3. **Phase 3: Configuration** -- Add backend selection to `config.yaml` and
environment variables.
4. **Phase 4 (optional): MySQL backend** -- If demand exists.
---
## 6. Configuration Approach
### 6.1 Config File
```yaml
server:
# Current: path to SQLite file
# db_path: ./tasks.db
# New: backend selection with backend-specific config
database:
backend: sqlite # "sqlite" | "postgres" | "mysql"
# SQLite-specific (default, backward compatible)
sqlite:
path: ./tasks.db
journal_mode: wal
busy_timeout_ms: 5000
# PostgreSQL-specific
postgres:
url: "postgres://user:pass@host:5432/taskgraph"
max_connections: 10
connect_timeout_secs: 5
# MySQL-specific
mysql:
url: "mysql://user:pass@host:3306/taskgraph"
max_connections: 10
```
### 6.2 Environment Variables
```bash
# Select backend
TASK_GRAPH_DB_BACKEND=postgres
# Backend-specific connection
TASK_GRAPH_DB_URL="postgres://user:pass@host:5432/taskgraph"
# Backward compatible: still works for SQLite
TASK_GRAPH_DB_PATH="./tasks.db"
```
### 6.3 Backward Compatibility
When `database.backend` is absent or set to `"sqlite"`, the server behaves
identically to today.
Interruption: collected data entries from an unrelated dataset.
/-! ### Interrupts (R404) -/

/-- The event registers of the blocks, one row per register with its instances; INT_EN stands one word above each. [DEDUCED: log 129] -/
def eventRows : List ResetRow := [
  ⟨R.LTU_EVENT, [], 0⟩, ⟨R.EPC_EVENT, [], 0⟩, ⟨R.LNK_LANE_EVENT 0, [(128, 2048)], 0⟩, ⟨R.OPE_EVENT 0, [(8, 16384)], 0⟩,
  ⟨R.SAF_EVENT, [], 0⟩, ⟨R.DFR_CH_EVENT 0, [(128, 256)], 0⟩, ⟨R.MCH_EVENT, [], 0⟩, ⟨R.ACT_EVENT 0, [(2, 4096)], 0⟩,
  ⟨R.UPB_EVENT, [], 0⟩, ⟨R.BND_EVENT, [], 0⟩, ⟨R.PTH_EVENT, [], 0⟩, ⟨R.LCY_EVENT, [], 0⟩] ++ [
  ⟨R.CMC_PORT_EVENT 0 0, [(4, 0x1000000), (32, 64)], 0⟩, ⟨R.PRS_EVENT 0, [(4, 0x1000000)], 0⟩,
  ⟨R.TMG_EVENT 0, [(4, 0x1000000)], 0⟩, ⟨R.POL_EVENT 0, [(4, 0x1000000)], 0⟩, ⟨R.BPM_EVENT 0, [(4, 0x1000000)], 0⟩,
  ⟨R.MEM_EVENT 0, [(4, 0x1000000)], 0⟩, ⟨R.RPM_EVENT 0, [(4, 0x1000000)], 0⟩, ⟨R.TSU_EVENT, [], 0⟩,
  ⟨R.CPL_EVENT, [], 0⟩, ⟨R.WRD_EVENT, [], 0⟩, ⟨R.HIF_EVENT, [], 0⟩, ⟨R.ACW_EVENT, [], 0⟩, ⟨R.PWR_EVENT, [], 0⟩,
  ⟨R.ASH_EVENT, [], 0⟩, ⟨R.EVR_EVENT, [], 0⟩, ⟨R.PMON_EVENT, [], 0⟩, ⟨R.FLT_EVENT, [], 0⟩, ⟨R.GLB_GPIO_EVENT, [], 0⟩]

/-- Whether BAR0 offset `a` is an event register. -/
def isEventReg (a : Nat) : Bool :=
  eventRows.any (fun r => decide (r.base ≤ a) && (instOffset r.dims (a - r.base) == some 0))

/-- The interrupt source of the block instance that holds offset `a` (R404): 256 + 4·id + n. -/
def sourceOf (a : Nat) : Option Nat :=
  (spanAt a).map (fun p => 256 + 4 * p.blk + (if p.region < 4 then p.region else 0))

/-- Whether some event bit of source `src`'s block instance is set with its INT_EN bit. -/
def sourceLevel (s : State) (src : Nat) : Bool :=
  s.regs.any (fun e => isEventReg e.1 && decide (sourceOf e.1 = some src) &&
    decide (e.2.toNat &&& (rdWord s (e.1 + 4)).toNat ≠ 0))

/-- Deliver a message of interrupt source `src` (R404): nothing from a disabled entry; a masked vector goes to the PBA. [DEDUCED: log 113] -/
def deliver (s : State) (src : Nat) : State :=
  if getB s (F.HIF_SRC_MAP_en src) then
    let fn := get s (F.HIF_SRC_MAP_fn src)
    let v := get s (F.HIF_SRC_MAP_vector src)
    if (Tab.getD s.hif.table (128 * fn + v) {}).masked then
      { s with hif := { s.hif with pba := (128 * fn + v) :: s.hif.pba.filter (fun x => decide (x ≠ 128 * fn + v)) } }
    else emit s (.msix fn v)
  else s

/-- Deliver source `src` where its map entry names the owner of its ring or slot (R404). [DEDUCED: log 113] -/
def deliverOwned (s : State) (src owner : Nat) : State :=
  if get s (F.HIF_SRC_MAP_fn src) = owner then deliver s src else s

/-- Bring a block source to its level: raise its vector when it rises, forget it when its bits are clear (R404). [DEDUCED: log 113] -/
def updateIrq (s : State) (a : Nat) : State :=
  match sourceOf a with
  | none => s
  | some src =>
    if sourceLevel s src then
      if s.hif.raised.contains src then s
      else deliver { s with hif := { s.hif with raised := src :: s.hif.raised } } src
    else { s with hif := { s.hif with raised := s.hif.raised.filter (fun x => decide (x ≠ src)) } }

/-! ### Rate limits (R438, R439) -/

/-- The number of a severity (R431). -/
def sevNum (v : Sev) : Nat := match v with
  | .black => 0
  | .crimson => 1
  | .amber => 2
  | .grey => 3

/-- Rate and burst of a code under the floor of R439: the MONITORS entry or the default of R438. [DEDUCED: log 132] -/
def rateOf (s : State) (code : Nat) (v : Sev) : Nat × Nat :=
  let (r, b) := Tab.getD s.bank.rateLimit code (8, 32)
  let r := sat 1024 r
  let b := sat 256 b
  if sevNum v ≤ 1 then (max r 1, max b 1) else (r, max b 1)

/-- Whether the code's bucket and the aggregate bucket both let in an occurrence (R438, R439). -/
def mayAdmit (s : State) (code : Nat) (v : Sev) : Bool :=
  let (_, b) := rateOf s code v
  decide (1000 ≤ Tab.getD s.evr.tokens code (1000 * b)) && (decide (v = .black) || decide (1000 ≤ s.evr.agg))

/-- An occurrence of a code is not admitted, or the next one is and carries the count away (R438). -/
def suppress (s : State) (code : Nat) : State := { s with evr := { s.evr with suppressed := Tab.upd s.evr.suppressed code 0 (· + 1) } }
def unsuppress (s : State) (code : Nat) : State := { s with evr := { s.evr with suppressed := Tab.del s.evr.suppressed code } }

/-- Spend the tokens of an admitted occurrence. -/
def spend (s : State) (code : Nat) (v : Sev) : State :=
  let (_, b) := rateOf s code v
  let t := Tab.getD s.evr.tokens code (1000 * b)
  { s with evr := { s.evr with
      tokens := Tab.set s.evr.tokens code (t - 1000)
      sevs := Tab.set s.evr.sevs code (sevNum v)
      agg := if v = .black then s.evr.agg else s.evr.agg - 1000 } }

/-! ### Monitor counters (R444 to R448) -/

/-- Whether a selection counts occurrence `(block, event)` whose identifiers are `ids`, (qualifier kind, value) (R445). [DESIGN CHOICE: log 136] -/
def ctrMatches (c : CtrCfg) (block event : Nat) (ids : List (Nat × Nat)) : Bool :=
  decide (bits c.src 0 8 = block) && decide (bits c.src 8 8 = event) &&
  (decide (bits c.src 16 3 = 0) ||
    ids.any (fun e => decide (e.1 = bits c.src 16 3) && decide (e.2 &&& c.qmask = c.qval)))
The existing `db_path` field continues to work as a shorthand
for `database.sqlite.path`.
---
## 7. Effort Estimate
| Define `DbBackend` trait | 2-3 days | Low |
| Refactor existing code to use trait | 3-5 days | Medium |
| PostgreSQL migration files | 2-3 days | Low |
| PostgreSQL backend implementation | 5-8 days | Medium |
| FTS5 to tsvector search porting | 3-5 days | High |
| `json_each()` to `jsonb_array_elements` | 1-2 days | Low |
| Schema introspection for PostgreSQL | 1-2 days | Low |
| Configuration and backend selection | 1-2 days | Low |
| Integration tests for PostgreSQL | 3-5 days | Medium |
| Documentation | 1-2 days | Low |
| **Total** | **22-37 days** | **Medium-High** |
The FTS5 porting is the highest-risk item because FTS5 query syntax does not map
cleanly to PostgreSQL `tsquery` syntax. A query translation layer (or acceptance
of slightly different search behavior) is needed.
### 7.1 Incremental Delivery
The work can be delivered incrementally:
1. **Trait extraction** (Phase 1) is valuable on its own -- it improves testability
and makes the DB layer mockable.
2. **PostgreSQL support without FTS** can ship first, with search degrading to
`ILIKE` queries. FTS can be added as a follow-up.
3. **libSQL/Turso** as a distributed SQLite variant could deliver multi-instance
support with minimal code changes, as an alternative to full PostgreSQL support.
---
## 8. Open Questions
1. **Async vs sync:** The current `rusqlite` usage is synchronous, wrapped in a
mutex. `sqlx` and `tokio-postgres` are async. Should the trait be async? This
would require `async-trait` (already a dependency) but would change the calling
convention for all db operations.
2. **Connection pooling:** SQLite uses a single connection with a mutex. PostgreSQL
needs a connection pool (`sqlx::PgPool`). The trait should abstract over this
difference.
3. **Transaction semantics:** The current `with_conn_mut` pattern exposes raw
transactions to closures. A backend-agnostic transaction API needs careful design
to avoid leaking backend-specific types.
4. **Search parity:** Should PostgreSQL search support the exact same FTS5 query
syntax (requiring a translator), or should the MCP search tool expose a
backend-agnostic subset of search features?
5. **libSQL alternative:** If the primary goal is multi-instance shared state, is
libSQL/Turso (distributed SQLite) a simpler path than full PostgreSQL support?
It would preserve FTS5, `json_each()`, and all existing SQL unchanged.